/-- The confirmation timer makes a counting section CONFIRMED once the empty confirm time has run and re-examines it, so that
a DRAINING section whose feeders are finished is FLUSHED outside START_UP and WIND_DOWN; the overdue timer queues one notice
and sets the flag, in WARMING or DRAINING with a limit that has run (R38, R40). With the record damaged the section stays and
the fault is taken (R20), the time being judged by the stored content (notes/assumptions/17.md); before their time neither
does anything. -/
def Obligations.SectionTimersConfirmAndNotice : Prop :=
  ∀ (s : State) (n : Nat), s.atRest →
    (∀ t, (s.sect n).runEmpty = .counting t → 10 * (s.activeBank.sec n).confirmTime ≤ (s.clock - t).toNat →
      (s.activeBank.entryGood ⟨.sections, n⟩ = false →
        exec (.confirmationTimerExpiry n) s = .next (s.activeFault ⟨.sections, n⟩)) ∧
      (s.activeBank.entryGood ⟨.sections, n⟩ = true →
        exec (.confirmationTimerExpiry n) s = .next
          ({ s.setSect n { s.sect n with runEmpty := .confirmed } with agenda := [.reexamine n] } : State).settled) ∧
      (∀ c, n < 16 → s.mode = .screening → (∀ e, s.activeBank.entryGood e = true) → s.definedRec n = some c →
        s.phaseOf n = .draining → (∀ m ∈ s.feeders n, s.phaseOf m = .flushed ∨ s.phaseOf m = .idle) →
        (s.campaign = .outOfCampaign ∨ s.campaign = .inCampaign) →
        ∃ u, exec (.confirmationTimerExpiry n) s = .next u ∧ u.phaseOf n = .flushed)) ∧
    ((∀ t, (s.sect n).runEmpty = .counting t → (s.clock - t).toNat < 10 * (s.activeBank.sec n).confirmTime) →
      exec (.confirmationTimerExpiry n) s = .next s) ∧
    (∀ l, l = stayLimit (s.activeBank.sec n) (s.phaseOf n) →
      (l ≠ 0 → (s.sect n).overdue = false → 600 * l ≤ (s.clock - (s.sect n).entryTime).toNat →
        (s.activeBank.entryGood ⟨.sections, n⟩ = false →
          exec (.overdueTimerExpiry n) s = .next (s.activeFault ⟨.sections, n⟩)) ∧
        (s.activeBank.entryGood ⟨.sections, n⟩ = true →
          exec (.overdueTimerExpiry n) s = .next
            ((s.offerNotice .phaseOverdue (some n) none (.phase (s.phaseOf n))).setSect n
              { s.sect n with overdue := true }))) ∧
      (l = 0 ∨ (s.sect n).overdue = true ∨ (s.clock - (s.sect n).entryTime).toNat < 600 * l →
        exec (.overdueTimerExpiry n) s = .next s))

/-- A period boundary counts the period, loads R and V from the record, restarts its timer and starts a scan; a tally decay
lowers every tally above 0 by one and restarts its timer; with the record unreadable both only restart, the period is counted
and the fault is taken; before their time neither does anything (R101, R107, R108). That the tally timer then keeps the length
it had is the model's reading (notes/assumptions/33.md). -/
def Obligations.BudgetTimersReloadAndDecay : Prop :=
  ∀ s : State, s.atRest →
    (∀ t b, s.periodTimer = some t → t.length ≤ (s.clock - t.start).toNat → s.readBudget = some b →
      ∃ u, u = { s with
          periodNumber := (s.periodNumber + 1) % 65536
          remaining := b.allowance
          unusedReserve := b.reserve
          periodTimer := some ⟨s.clock, b.period⟩ } ∧
        exec .periodBoundary s = .next ({ u with agenda := [.scan] } : State).settled ∧
        (s.held = [] → exec .periodBoundary s = .next u)) ∧
    (∀ t, s.periodTimer = some t → t.length ≤ (s.clock - t.start).toNat → s.readBudget = none →
      exec .periodBoundary s = .next
        (({ s with
          periodNumber := (s.periodNumber + 1) % 65536
          periodTimer := some ⟨s.clock, t.length⟩
          agenda := [.scan] } : State).activeFault ⟨.budget, 0⟩).settled) ∧
    ((∀ t, s.periodTimer = some t → (s.clock - t.start).toNat < t.length) → exec .periodBoundary s = .next s) ∧
    (∀ t b, s.tallyTimer = some t → 600 * t.length ≤ (s.clock - t.start).toNat → s.readBudget = some b →
      Store.wf PointDyn.clear s.image = true →
      ∃ u, exec .tallyDecay s = .next u ∧ (∀ p, u.point p = { s.point p with tally := (s.point p).tally - 1 }) ∧
        u = { s with image := u.image, tallyTimer := some ⟨s.clock, b.tallyInterval⟩ }) ∧
    (∀ t, s.tallyTimer = some t → 600 * t.length ≤ (s.clock - t.start).toNat → s.readBudget = none →
      exec .tallyDecay s = .next
        (({ s with tallyTimer := some ⟨s.clock, t.length⟩ } : State).activeFault ⟨.budget, 0⟩)) ∧
    ((∀ t, s.tallyTimer = some t → (s.clock - t.start).toNat < 600 * t.length) → exec .tallyDecay s = .next s)

/-- A held order whose deadline is reached leaves its place and is refused HOLD_EXPIRED, without a scan; an entry whose reply
timer has run is ended TIMEOUT, and its removal starts release scans; before their time neither does anything (R129,
R145). -/
def Obligations.OrderTimersExpire : Prop :=
  (∀ (s : State) (l1 l2 : List HeldRec) (h : HeldRec), s.atRest → s.held = l1 ++ h :: l2 →
    (∀ x ∈ l1 ++ l2, ¬ (x.tel.dest = h.tel.dest ∧ x.tel.point = h.tel.point)) →
    ((h.deadline - h.arrival).toNat ≤ (s.clock - h.arrival).toNat →
      exec (.holdExpired h.tel.dest h.tel.point) s = .next { s.refusedWith h.tel .holdExpired with held := l1 ++ l2 }) ∧
    ((s.clock - h.arrival).toNat < (h.deadline - h.arrival).toNat →
      exec (.holdExpired h.tel.dest h.tel.point) s = .next s)) ∧
  (∀ (s : State) (e : Entry) (t : Clock), s.atRest → s.PledgeLaw → e ∈ s.entries → e.lane = .sent t →
    (e.timeout ≤ (s.clock - t).toNat →
      exec (.replyTimeout e.seq) s =
        .next ({ endedEntry s e .timeout with agenda := removalScansOf e } : State).settled ∧
      (s.held = [] → exec (.replyTimeout e.seq) s = .next (endedEntry s e .timeout))) ∧
    ((s.clock - t).toNat < e.timeout → exec (.replyTimeout e.seq) s = .next s)) ∧
  (∀ (s : State) (n : Nat), s.atRest → (∀ e ∈ s.entries, e.seq = n → e.lane = .queued) →
    exec (.replyTimeout n) s = .next s)

/-! ### Transmitters -/

/-- A DN transmitter whose line is free takes the head of the priority lane, then the repeat lane, then the head of the general
lane: the order goes out with its shaped value and flags clear, its entry is SENT at the clock value, and the freed place
starts a scan; a copy goes out as it is. With its line busy, or nothing to take, nothing changes (R97, R139, R140, R163). The
line is freed as notes/assumptions/20.md says. -/
def Obligations.DnTransmitterTakesTheFirstLane : Prop :=
  ∀ (s : State) (d : DnPort) (v : Port), s.portReady (.dn d) → s.PledgeLaw → v = s.port (.dn d) →
    (v.line ≠ none → exec (.transmission d) s = .next s ∧ exec (.repeatLaneSend d) s = .next s) ∧
    (∀ (e : Entry) (l1 l2 : List Entry), v.line = none → s.entries = l1 ++ e :: l2 → e.port = d → e.lane = .queued →
      (e.part = .priority ∧ (∀ x ∈ l1, ¬ (x.part = .priority ∧ x.port = d ∧ x.lane = .queued)) ∨
       e.part = .general ∧ v.repeatLane = [] ∧ s.lane d .priority = [] ∧
         (∀ x ∈ l1, ¬ (x.part = .general ∧ x.port = d ∧ x.lane = .queued))) →
      ∃ u, u = { s.setPort (.dn d) { v with
            line := some (.point .order ⟨e.dest, s.entrySource e, e.tag, e.point, Action.code e.action, 0, e.value⟩) } with
          entries := l1 ++ { e with lane := .sent s.clock } :: l2 } ∧
        exec (.transmission d) s = .next ({ u with agenda := [.scan] } : State).settled ∧
        (s.held = [] → exec (.transmission d) s = .next u)) ∧
    (s.lane d .priority = [] → (v.repeatLane ≠ [] ∨ s.lane d .general = []) → exec (.transmission d) s = .next s) ∧
    (∀ t l, v.line = none → s.lane d .priority = [] → v.repeatLane = t :: l →
      exec (.repeatLaneSend d) s = .next (s.setPort (.dn d) { v with repeatLane := l, line := some t })) ∧
    (s.lane d .priority ≠ [] ∨ v.repeatLane = [] → exec (.repeatLaneSend d) s = .next s)

/-- The class of a place of the UP transmit queue in the arbiter's order: responses, answers, notices while there is a
destination, reports; 4 is not sent (R162). -/
def upClass (dest : Option Byte) : UpContent → Nat
  | .response _ => 0
  | .answer _ => 1
  | .notice _ => if dest = none then 4 else 2
  | .report _ => 3
  | .place => 4

/-- The body of a notice (R177). -/
def noticeItems (n : Notice) : List (Option Byte) :=
  (match n.sect with | some k => [some 1, some (BitVec.ofNat 8 k)] | none => [some 0, none]) ++
  (match n.point with
   | some p => [some 1, some (BitVec.ofNat 8 (p / 256)), some (BitVec.ofNat 8 p)]
   | none => [some 0, none, none]) ++
  [some n.cause.codes.1, some n.cause.codes.2, some (n.stamp.extractLsb' 24 8), some (n.stamp.extractLsb' 16 8),
   some (n.stamp.extractLsb' 8 8), some (n.stamp.extractLsb' 0 8)]

/-- The UP transmitter takes the oldest telegram of the first class that has one: a report leaves the queue at once, any other
keeps its place until its transmission ends, and a notice is addressed to the destination that then stands, its tag being a
free value (notes/assumptions/4.md). With nothing to send, or the line busy or not UP, nothing changes (R160, R162,
R177). -/
def Obligations.UpTransmitterServesTheClasses : Prop :=
  (∀ (s : State) (v : Port) (x : UpItem) (l1 l2 : List UpItem), s.portReady .up → v = s.port .up → v.line = none →
    s.upQueue = l1 ++ x :: l2 → upClass s.noticeDest x.content < 4 →
    (∀ y ∈ l1, upClass s.noticeDest x.content < upClass s.noticeDest y.content) →
    (∀ y ∈ l2, upClass s.noticeDest x.content ≤ upClass s.noticeDest y.content) →
    (∀ r, x.content = .report r → exec .upTransmitStart s =
      .next { s.setPort .up { v with line := some (.point .report r) } with upQueue := l1 ++ l2 }) ∧
    (∀ m, x.content = .response m → exec .upTransmitStart s =
      .next { s.setPort .up { v with line := some (.mgmt .response m) } with
        upQueue := l1 ++ { x with sending := true } :: l2 }) ∧
    (∀ t, x.content = .answer t → exec .upTransmitStart s =
      .next { s.setPort .up { v with line := some t } with upQueue := l1 ++ { x with sending := true } :: l2 }) ∧
    (∀ n d, x.content = .notice n → s.noticeDest = some d →
      ∃ m : MgmtTel, m.dest = d ∧ m.src = s.station ∧ m.code = NoticeKind.code n.kind ∧ carries m.body (noticeItems n) ∧
        exec .upTransmitStart s =
          .next { s.setPort .up { v with line := some (.mgmt .notice m) } with
            upQueue := l1 ++ { x with sending := true } :: l2
            draws := s.draws + 1 })) ∧
  (∀ s : State, s.atRest →
    ((s.port .up).state ≠ .up ∨ (s.port .up).line ≠ none ∨ (∀ y ∈ s.upQueue, upClass s.noticeDest y.content = 4) →
      exec .upTransmitStart s = .next s) ∧
    ((s.port .up).line ≠ none → exec .upTransmitEnd s =
      .next { s.setPort .up { s.port .up with line := none } with
        upQueue := s.upQueue.filter (fun y => y.sending == false) }) ∧
    ((s.port .up).line = none → exec .upTransmitEnd s = .next s))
=====
Required work:
Restate the data verbatim through the "n with runEmpty" line.

Response:
/-- The confirmation timer makes a counting section CONFIRMED once the empty confirm time has run and re-examines it, so that
a DRAINING section whose feeders are finished is FLUSHED outside START_UP and WIND_DOWN; the overdue timer queues one notice
and sets the flag, in WARMING or DRAINING with a limit that has run (R38, R40). With the record damaged the section stays and
the fault is taken (R20), the time being judged by the stored content (notes/assumptions/17.md); before their time neither
does anything. -/
def Obligations.SectionTimersConfirmAndNotice : Prop :=
  ∀ (s : State) (n : Nat), s.atRest →
    (∀ t, (s.sect n).runEmpty = .counting t → 10 * (s.activeBank.sec n).confirmTime ≤ (s.clock - t).toNat →
      (s.activeBank.entryGood ⟨.sections, n⟩ = false →
        exec (.confirmationTimerExpiry n) s = .next (s.activeFault ⟨.sections, n⟩)) ∧
      (s.activeBank.entryGood ⟨.sections, n⟩ = true →
        exec (.confirmationTimerExpiry n) s = .next
          ({ s.setSect n { s.sect n with runEmpty := .confirmed } with agenda := [.reexamine n] } : State).settled) ∧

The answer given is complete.